WHAT THE EXERCISE ASKS: Upon reaching the line containing "def State.seqNew (s", output that line and all remaining lines exactly, through the end of the entries, and output nothing before it.
[Start of section]
-- ==== Sys2Proof/Machine/ColOps.lean ====
section
/-! DEFINITION. What every meaning of the module fabric shares (R510 to R528): port states, frames with their checks and
encryption, sending, routes, and what a manager publishes. -/

namespace Sys2Proof.Machine

/-- The fabric's state replaced by `f` of it. -/
def State.updCol (s : State) (f : Col → Col) : State := { s with col := f s.col }

/-! ## Ports (R511, R514) -/

/-- The register of port `p` at offset `o`. -/
def aColPort (p o : Nat) : Nat := aCol (0x100 + 0x40 * p + o)
/-- R534: STATE of a port. -/
def State.colState (s : State) (p : Nat) : Nat := s.fld (aColPort p 0) 2 0
/-- R511: DISABLED. -/
def colDisabled : Nat := 0
/-- R511: BYPASSED. -/
def colBypassed : Nat := 1
/-- R511: TRAINING. -/
def colTraining : Nat := 2
/-- R511: UP. -/
def colUp : Nat := 3
/-- R511: HELD. -/
def colHeld : Nat := 5

/-- A port beside its registers. -/
def State.colPort (s : State) (p : Nat) : ColPort := readAt (fun _ => colPortFresh) s.col.ports p
/-- A port replaced. -/
def State.setColPort (s : State) (p : Nat) (x : ColPort) : State :=
  s.updCol fun c => { c with ports := writeAt (fun _ => colPortFresh) c.ports p x }

/-- R37, R511: EFF_FABRIC: the role of the configuration block, STANDALONE while no port is UP or in TRAINING. -/
def State.effFabric (s : State) : State :=
  let on := (List.range 4).any fun p => decide (s.colState p = colTraining) || decide (s.colState p = colUp)
  s.setModeFld 11 10 (if on then s.fld (aVal 0x18) 2 1 else 0)

/-- R511: a port's STATE set; what depends on it follows. -/
def State.setColState (s : State) (p v : Nat) : State := (s.setFld (aColPort p 0) 2 0 v).effFabric

/-- R511: a port enters TRAINING. -/
def State.colTrain (s : State) (p : Nat) : State :=
  (s.setColState p colTraining).setColPort p { s.colPort p with trainAt := s.now, unc := [] }

/-- R519: firmware processes management messages: the scheduler core runs. -/
def State.manages (s : State) : Bool := s.schRunning

/-- R534: COL_STATUS.STATE. -/
def State.colMember (s : State) : Nat := s.fld (aCol 0) 15 13
/-- R534: COL_STATUS.STATE set. -/
def State.setColMember (s : State) (v : Nat) : State := s.setFld (aCol 0) 15 13 v
/-- R534: COL_STATUS.MGR: 0 none, 1 manager, 2 lead. -/
def State.mgr (s : State) : Nat := s.fld (aCol 0) 17 16
/-- R520: the UID. -/
def State.uid (s : State) : Nat := s.reg (aCol 0x10)

/-- A key as bytes. -/
def keyBytes (k : Nat) : List Nat := bytesOf 32 k

/-! ## Frames (R515, R516, R518) -/

/-- A frame as it arrived (R515): the words of its header, its payload, decrypted, and the port. -/
structure ColFrame where
  w0 : Nat
  w1 : Nat
  w2 : Nat
  w3 : Nat
  data : List Byte
  port : Nat

/-- DST. -/
def ColFrame.dst (f : ColFrame) : Nat := bits f.w0 11 0
/-- SRC. -/
def ColFrame.src (f : ColFrame) : Nat := bits f.w0 23 12
/-- TYPE. -/
def ColFrame.type (f : ColFrame) : Nat := bits f.w0 27 24
/-- TTL. -/
def ColFrame.ttl (f : ColFrame) : Nat := bits f.w0 35 28
/-- CLASS. -/
def ColFrame.cls (f : ColFrame) : Nat := bits f.w0 38 36
/-- LINES. -/
def ColFrame.lines (f : ColFrame) : Nat := bits f.w0 45 39
/-- ENC. -/
def ColFrame.enc (f : ColFrame) : Bool := bit f.w0 46
/-- KEYIDX. -/
def ColFrame.keyIdx (f : ColFrame) : Nat := bits f.w0 48 47
/-- MODE of the sender. -/
def ColFrame.mode (f : ColFrame) : Nat := bits f.w0 51 49
/-- ADDR. -/
def ColFrame.addr (f : ColFrame) : Nat := bits f.w2 47 0
/-- RTAG. -/
def ColFrame.rtag (f : ColFrame) : Nat := bits f.w2 57 48
/-- STATUS. -/
def ColFrame.status (f : ColFrame) : Nat := bits f.w3 7 0
/-- TASK. -/
def ColFrame.task (f : ColFrame) : Nat := bits f.w3 19 8
/-- SUB. -/
def ColFrame.sub (f : ColFrame) : Nat := bits f.w3 27 20

/-- R516: the types that are not reserved. -/
def colTypes : List Nat := [1, 2, 3, 4, 5, 8, 9, 10, 11]

/-- R516: the lines of payload: those that RD names are not carried. -/
def ColFrame.payloadLines (f : ColFrame) : Nat := if f.type = 1 then 0 else f.lines

/-- R515: the frame that wire bytes spell. -/
def colParse (p : Nat) (bs : List Byte) : ColFrame :=
  let w := fun (i : Nat) => leNat ((bs.drop (8 * i)).take 8)
  ⟨w 0, w 1, w 2, w 3, (bs.drop 32).take (bs.length - 48), p⟩

/-- R515, R516, R519: what TYPE asks of a header: HELLO and KEY go with ENC 0; HELLO, HEARTBEAT, MGMT and KEY have CLASS 7; SUB of
MGMT is none of the reserved ones. -/
def colTypeOk (f : ColFrame) : Bool :=
  colTypes.contains f.type && (!f.enc || decide (f.type ≠ 8 ∧ f.type ≠ 11)) && (decide (f.type < 8) || decide (f.cls = 7)) &&
    (decide (f.type ≠ 10) || (decide (1 ≤ f.sub) && decide (f.sub ≤ 16)))

/-- R515: the layout of a frame holds; with ENC 0 the trailer holds the CRC. -/
def colLayoutOk (f : ColFrame) (bs : List Byte) : Bool :=
  let trailer := bs.drop (bs.length - 16)
  decide (48 ≤ bs.length) && colTypeOk f && decide (f.lines ≤ 64) &&
    decide (bs.length = 48 + 64 * f.payloadLines) && decide (bits f.w0 63 52 = 0) && decide (bits f.w2 63 58 = 0) &&
    decide (bits f.w3 63 28 = 0) &&
    (f.enc || (decide (leNat (trailer.take 4) = crc32c (bs.take (bs.length - 16))) && (trailer.drop 4).all fun b => decide (b = 0)))

/-- R518: the nonce of a frame. -/
def colNonce (src seq : Nat) : List Nat := bytesOf 4 src ++ bytesOf 8 seq

/-- R518: the additional authenticated data: the header with TTL taken as zero. -/
def colAad (f : ColFrame) : List Nat :=
  (wordBytes [setBits f.w0 35 28 0, f.w1, f.w2, f.w3]).map (·.toNat)

/-- R518: a module holds no key. -/
def State.keyless (s : State) : Bool := s.col.keys.all Option.isNone

/-- The key of KEYIDX `k`. -/
def State.colKey (s : State) (k : Nat) : Option ColKey := (s.col.keys[k]?).join

/-- R518: the frame is new: its SEQ has not been accepted from its SRC under its key, and lies less than 1,024 below the
highest. -/
def State.seqNew (s : State) (f : ColFrame) : Bool :=
  let (top, l) := readAt (fun _ => (0, [])) s.col.seen (4096 * f.keyIdx + f.src)
  !l.contains f.w1 && decide (top < f.w1 + 1025)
[End of section]
ANSWER SECTION:
def State.seqNew (s : State) (f : ColFrame) : Bool :=
  let (top, l) := readAt (fun _ => (0, [])) s.col.seen (4096 * f.keyIdx + f.src)
  !l.contains f.w1 && decide (top < f.w1 + 1025)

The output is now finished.